*** Opening Supplied data ***
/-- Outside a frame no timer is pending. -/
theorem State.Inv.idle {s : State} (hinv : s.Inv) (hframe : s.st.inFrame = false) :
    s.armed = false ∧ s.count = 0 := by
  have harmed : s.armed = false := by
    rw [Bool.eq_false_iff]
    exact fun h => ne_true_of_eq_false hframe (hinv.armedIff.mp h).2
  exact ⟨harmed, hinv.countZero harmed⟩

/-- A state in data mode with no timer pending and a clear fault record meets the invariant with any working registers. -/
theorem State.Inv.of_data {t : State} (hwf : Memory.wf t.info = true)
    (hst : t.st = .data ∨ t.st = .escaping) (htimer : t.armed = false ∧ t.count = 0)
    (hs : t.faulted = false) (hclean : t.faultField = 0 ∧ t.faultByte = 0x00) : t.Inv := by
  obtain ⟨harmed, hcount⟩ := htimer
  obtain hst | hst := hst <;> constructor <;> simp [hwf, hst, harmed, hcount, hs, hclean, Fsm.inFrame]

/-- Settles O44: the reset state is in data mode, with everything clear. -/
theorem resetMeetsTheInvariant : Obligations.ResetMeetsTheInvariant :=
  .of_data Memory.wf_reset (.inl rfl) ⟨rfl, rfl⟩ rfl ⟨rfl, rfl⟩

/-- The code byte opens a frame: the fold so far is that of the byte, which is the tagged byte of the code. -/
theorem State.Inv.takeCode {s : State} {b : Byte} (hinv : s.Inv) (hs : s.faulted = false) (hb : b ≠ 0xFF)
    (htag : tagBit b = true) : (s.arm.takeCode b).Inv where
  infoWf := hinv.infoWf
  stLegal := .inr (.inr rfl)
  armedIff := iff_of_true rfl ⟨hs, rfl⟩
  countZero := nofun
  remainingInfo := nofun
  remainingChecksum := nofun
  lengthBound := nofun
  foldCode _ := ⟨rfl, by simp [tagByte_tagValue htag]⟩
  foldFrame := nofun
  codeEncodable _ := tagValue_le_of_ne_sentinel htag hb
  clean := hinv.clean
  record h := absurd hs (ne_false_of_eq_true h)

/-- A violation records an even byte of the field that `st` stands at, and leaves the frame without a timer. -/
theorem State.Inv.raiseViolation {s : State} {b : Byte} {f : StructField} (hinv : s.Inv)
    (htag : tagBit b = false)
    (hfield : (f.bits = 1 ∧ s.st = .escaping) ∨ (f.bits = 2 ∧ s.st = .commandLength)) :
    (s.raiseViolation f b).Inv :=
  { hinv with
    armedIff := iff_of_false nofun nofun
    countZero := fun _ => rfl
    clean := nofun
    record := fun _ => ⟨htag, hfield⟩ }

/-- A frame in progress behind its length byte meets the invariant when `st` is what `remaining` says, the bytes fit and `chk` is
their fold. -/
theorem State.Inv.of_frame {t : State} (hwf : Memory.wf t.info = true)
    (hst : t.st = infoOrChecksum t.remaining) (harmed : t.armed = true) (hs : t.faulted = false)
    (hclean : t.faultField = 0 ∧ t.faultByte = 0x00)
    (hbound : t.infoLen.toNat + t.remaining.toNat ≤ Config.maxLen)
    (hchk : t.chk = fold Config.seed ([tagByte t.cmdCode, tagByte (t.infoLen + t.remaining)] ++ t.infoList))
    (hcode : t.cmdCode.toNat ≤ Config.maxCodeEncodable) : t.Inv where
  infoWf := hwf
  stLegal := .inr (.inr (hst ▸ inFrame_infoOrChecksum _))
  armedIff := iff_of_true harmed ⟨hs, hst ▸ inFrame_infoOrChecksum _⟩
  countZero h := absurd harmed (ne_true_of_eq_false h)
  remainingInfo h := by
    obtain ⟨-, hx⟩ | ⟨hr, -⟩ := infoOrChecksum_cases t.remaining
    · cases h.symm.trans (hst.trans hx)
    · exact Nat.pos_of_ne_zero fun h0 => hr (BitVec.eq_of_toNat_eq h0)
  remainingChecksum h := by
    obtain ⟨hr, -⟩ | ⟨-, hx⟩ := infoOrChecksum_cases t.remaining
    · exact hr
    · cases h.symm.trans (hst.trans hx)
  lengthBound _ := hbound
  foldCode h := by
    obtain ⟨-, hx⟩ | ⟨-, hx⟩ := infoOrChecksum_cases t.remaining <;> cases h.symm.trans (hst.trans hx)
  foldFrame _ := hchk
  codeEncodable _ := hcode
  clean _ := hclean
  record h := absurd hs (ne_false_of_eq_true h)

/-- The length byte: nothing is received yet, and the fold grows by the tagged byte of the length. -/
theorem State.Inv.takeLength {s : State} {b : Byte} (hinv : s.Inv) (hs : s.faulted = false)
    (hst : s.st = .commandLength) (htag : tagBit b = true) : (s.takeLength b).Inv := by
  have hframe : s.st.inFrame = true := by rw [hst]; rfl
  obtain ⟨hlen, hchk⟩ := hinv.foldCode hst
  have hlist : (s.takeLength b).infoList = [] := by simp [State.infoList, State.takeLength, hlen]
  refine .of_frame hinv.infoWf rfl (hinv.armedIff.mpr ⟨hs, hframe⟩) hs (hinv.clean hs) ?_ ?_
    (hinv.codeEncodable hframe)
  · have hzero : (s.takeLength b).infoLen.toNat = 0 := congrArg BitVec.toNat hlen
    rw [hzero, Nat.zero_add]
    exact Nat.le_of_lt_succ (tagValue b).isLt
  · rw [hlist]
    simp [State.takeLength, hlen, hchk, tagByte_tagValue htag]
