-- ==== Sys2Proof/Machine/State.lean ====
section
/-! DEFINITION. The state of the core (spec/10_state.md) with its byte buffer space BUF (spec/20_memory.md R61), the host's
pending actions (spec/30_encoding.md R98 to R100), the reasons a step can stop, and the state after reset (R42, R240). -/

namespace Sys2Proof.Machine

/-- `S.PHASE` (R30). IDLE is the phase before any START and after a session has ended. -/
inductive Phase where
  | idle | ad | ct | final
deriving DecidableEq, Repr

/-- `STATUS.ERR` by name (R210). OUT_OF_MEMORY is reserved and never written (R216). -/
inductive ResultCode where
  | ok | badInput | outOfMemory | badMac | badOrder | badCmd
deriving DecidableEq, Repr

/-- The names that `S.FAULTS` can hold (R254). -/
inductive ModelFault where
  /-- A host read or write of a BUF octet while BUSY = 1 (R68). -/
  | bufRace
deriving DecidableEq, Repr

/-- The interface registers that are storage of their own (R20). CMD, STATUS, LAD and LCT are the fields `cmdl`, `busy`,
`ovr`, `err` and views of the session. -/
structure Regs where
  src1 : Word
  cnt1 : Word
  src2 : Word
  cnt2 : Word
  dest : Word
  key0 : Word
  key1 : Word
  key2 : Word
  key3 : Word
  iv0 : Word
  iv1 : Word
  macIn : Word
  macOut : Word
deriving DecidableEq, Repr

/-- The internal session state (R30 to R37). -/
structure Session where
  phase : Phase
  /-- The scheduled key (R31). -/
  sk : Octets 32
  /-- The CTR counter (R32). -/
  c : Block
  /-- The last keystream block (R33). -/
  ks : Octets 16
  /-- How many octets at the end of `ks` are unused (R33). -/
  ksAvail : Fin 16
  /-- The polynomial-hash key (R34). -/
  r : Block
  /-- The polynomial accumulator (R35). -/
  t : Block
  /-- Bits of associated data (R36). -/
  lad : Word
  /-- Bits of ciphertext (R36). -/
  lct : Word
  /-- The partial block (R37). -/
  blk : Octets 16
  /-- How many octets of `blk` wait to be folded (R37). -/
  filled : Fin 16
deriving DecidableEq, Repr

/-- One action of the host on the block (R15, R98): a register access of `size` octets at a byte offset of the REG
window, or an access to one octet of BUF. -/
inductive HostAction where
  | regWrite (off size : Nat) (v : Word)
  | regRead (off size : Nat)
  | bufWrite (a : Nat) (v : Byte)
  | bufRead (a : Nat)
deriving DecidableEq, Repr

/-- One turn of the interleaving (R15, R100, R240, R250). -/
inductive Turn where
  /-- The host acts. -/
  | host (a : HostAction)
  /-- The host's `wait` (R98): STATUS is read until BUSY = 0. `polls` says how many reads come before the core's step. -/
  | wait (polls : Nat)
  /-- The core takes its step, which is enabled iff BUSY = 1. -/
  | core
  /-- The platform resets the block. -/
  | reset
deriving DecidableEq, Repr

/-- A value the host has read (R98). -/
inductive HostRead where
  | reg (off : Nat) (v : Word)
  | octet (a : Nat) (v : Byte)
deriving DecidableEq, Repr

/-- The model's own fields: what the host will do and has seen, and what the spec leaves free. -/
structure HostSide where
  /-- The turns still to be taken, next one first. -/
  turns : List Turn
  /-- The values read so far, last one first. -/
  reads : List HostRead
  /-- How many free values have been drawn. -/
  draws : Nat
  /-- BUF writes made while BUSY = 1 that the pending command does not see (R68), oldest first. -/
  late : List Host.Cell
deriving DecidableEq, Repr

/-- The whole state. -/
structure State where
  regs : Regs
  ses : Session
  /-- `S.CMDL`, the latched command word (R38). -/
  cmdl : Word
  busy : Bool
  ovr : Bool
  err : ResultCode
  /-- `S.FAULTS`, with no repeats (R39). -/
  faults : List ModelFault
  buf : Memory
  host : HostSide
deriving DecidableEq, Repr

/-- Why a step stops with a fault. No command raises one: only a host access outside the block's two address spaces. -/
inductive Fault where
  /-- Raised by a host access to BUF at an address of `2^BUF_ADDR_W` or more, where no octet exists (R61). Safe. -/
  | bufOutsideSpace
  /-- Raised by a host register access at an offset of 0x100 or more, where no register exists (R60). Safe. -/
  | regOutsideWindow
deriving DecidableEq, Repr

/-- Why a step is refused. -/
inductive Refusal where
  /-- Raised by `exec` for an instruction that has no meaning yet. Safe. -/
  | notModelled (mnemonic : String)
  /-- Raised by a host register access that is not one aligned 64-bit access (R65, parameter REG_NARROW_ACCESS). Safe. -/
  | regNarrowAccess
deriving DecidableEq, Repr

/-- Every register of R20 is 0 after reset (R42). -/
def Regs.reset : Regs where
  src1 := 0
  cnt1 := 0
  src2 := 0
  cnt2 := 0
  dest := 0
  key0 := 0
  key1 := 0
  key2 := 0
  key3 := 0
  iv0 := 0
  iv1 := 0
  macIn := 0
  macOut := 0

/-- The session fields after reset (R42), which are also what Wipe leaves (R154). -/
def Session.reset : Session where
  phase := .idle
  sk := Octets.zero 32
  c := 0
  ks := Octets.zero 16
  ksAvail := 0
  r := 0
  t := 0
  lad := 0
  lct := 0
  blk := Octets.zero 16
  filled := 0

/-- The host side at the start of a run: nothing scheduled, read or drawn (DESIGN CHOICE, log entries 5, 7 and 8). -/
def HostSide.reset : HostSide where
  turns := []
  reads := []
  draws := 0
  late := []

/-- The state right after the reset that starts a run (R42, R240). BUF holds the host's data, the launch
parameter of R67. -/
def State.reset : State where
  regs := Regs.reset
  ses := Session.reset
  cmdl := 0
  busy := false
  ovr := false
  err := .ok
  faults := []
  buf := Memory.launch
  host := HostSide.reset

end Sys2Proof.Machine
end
*** Closing Supplied data ***
About this exercise: Using the listing, filter for "Bool" and return the matching lines.

Exercise solution:
    rw [Bool.eq_false_iff]
  busy : Bool
  ovr : Bool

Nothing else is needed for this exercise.